Available data below:

-- ==== Sys2Proof/Syntax.lean ====
section
/-! DEFINITION. Sys2Proof/Syntax.lean: the commands and events the device takes, one constructor for each row of
spec/opcode_table.json, and the plain data their operands carry. The table gives the rows no operands: an operand
here is what the rule of the row says reaches the device from outside (a pin level, a measured value, a message, a
register value, an address), or names the unit or the open transaction the event is about. `flips` are the bits of a line's words that
came back changed. An operand with a default says what reading found beyond the ordinary; left out, it found nothing. -/

namespace Sys2Proof

/-- The two host ports (R329). -/
inductive PortId where
  | a
  | b
  deriving DecidableEq, Repr

/-- The interfaces of Barista (R390): the mailboxes of Port A and Port B, and the MCTP CCI over SMBus. -/
inductive Iface where
  | portA
  | portB
  | mctp
  deriving DecidableEq, Repr

/-- The access sources of BAR2 (R409). -/
inductive Source where
  | portA
  | portB
  | mctp
  | barista
  deriving DecidableEq, Repr

/-- The supplies, in the row order of the table of R505. -/
inductive Rail where
  | vdd
  | vddSerdes
  | vddhSerdes
  | vddqDdr
  | vddStk
  | vppStk
  | vaux
  deriving DecidableEq, Repr

/-- The service classes (R289). -/
inductive Cls where
  | g
  | l
  | b
  | s
  deriving DecidableEq, Repr

/-- MetaValue, the Meta0-State a host requests or reports (R268). -/
inductive Meta where
  | invalid
  | shared
  | any
  deriving DecidableEq, Repr

/-- A far channel, 0 to 7 (R171). -/
abbrev FarCh := Fin 8

/-- A physical Crema channel, 0 to 31 (R94). -/
abbrev CremaCh := Fin 32

/-- What a reading of Crema lines found in error: the frame as 16 x set + way, the line, and the flipped bits of each of its words. -/
abbrev LineErrs := List ((Nat × Fin 64) × List (BitVec 80))

/-- A tenant, 0 to 31 (R81). -/
abbrev TenantId := Fin 32

/-- What the island measures of the inlet: INL_SENSEP, INL_VOUT and the gate above INL_VOUT in 10 mV, the current in
10 mA, and the FET temperature in degrees as the diode reads it (R510 to R514, R524). -/
structure InletMeas where
  vin : Nat
  vout : Nat
  iout : Nat
  gate : Nat
  tdiode : Nat
  deriving DecidableEq, Repr

/-- One temperature sensor's sample: quarters of a degree, and whether its self-check passed (R139, R141). -/
structure Reading where
  quarters : Int
  selfCheck : Bool
  deriving DecidableEq, Repr

/-- One DIMM as its SPD describes it (R72, R143, R144). Sizes are in 8 GiB units, `ranks` counts physical ranks and
`height` the chips of a 3DS stack; refresh timings are in tenths of a nanosecond, `rfm1024` is the module's RFM rate
in 1/1024 of the slots (R170), `raaimt` the activates of a bank after which its mode registers ask for refresh management, 0 for none
(R153). `speed` is the SPEED code of R171, `gib` the DIMM's capacity; 0 is an empty slot. -/
structure Dimm where
  buffered : Bool
  mrdimm : Bool
  speed : Nat
  x8 : Bool
  x16 : Bool
  ecc : Bool
  ranks : Nat
  height : Nat
  gib : Nat
  trfc : Nat
  trfcsb : Nat
  rfm1024 : Nat
  raaimt : Nat
  deriving DecidableEq, Repr

/-- What TSV training found of one channel (R127): the lanes of its 80 that failed the lane test, and whether impedance calibration,
deskew and eye centring passed. -/
structure TsvResult where
  lanes : BitVec 80
  impedance : Bool
  skew : Bool
  eye : Bool
  deriving DecidableEq, Repr

/-- What one physical rank's MR4 reports (R152): its rate, or the high-temperature flag at a rate of at most 2×. -/
inductive Mr4 where
  | x1
  | x2
  | above
  | hotFlag
  deriving DecidableEq, Repr

/-- An HDM decoder as the host writes it (R65, R338); `biEnabled` is whether the port's BI Decoder Capability is enabled then. -/
structure HdmCfg where
  base : Nat
  size : Nat
  skip : Nat
  ways : Nat
  gran : Nat
  bi : Bool
  biEnabled : Bool
  biId : Nat
  deriving DecidableEq, Repr

/-- The HALT causes 0x01 to 0x09 (R486). -/
inductive HaltCause where
  | farMac
  | treeTag
  | counterExhaustion
  | relayIntegrity
  | registerParity
  | seal
  | debug
  | chainHalt
  | fabricHeader
  deriving DecidableEq, Repr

End of Available data.

Problem description: Which lines of the listing contain the string "host"? Copy every one of them.

Completed task:
/-- The two host ports (R329). -/
/-- MetaValue, the Meta0-State a host requests or reports (R268). -/
/-- An HDM decoder as the host writes it (R65, R338); `biEnabled` is whether the port's BI Decoder Capability is enabled then. -/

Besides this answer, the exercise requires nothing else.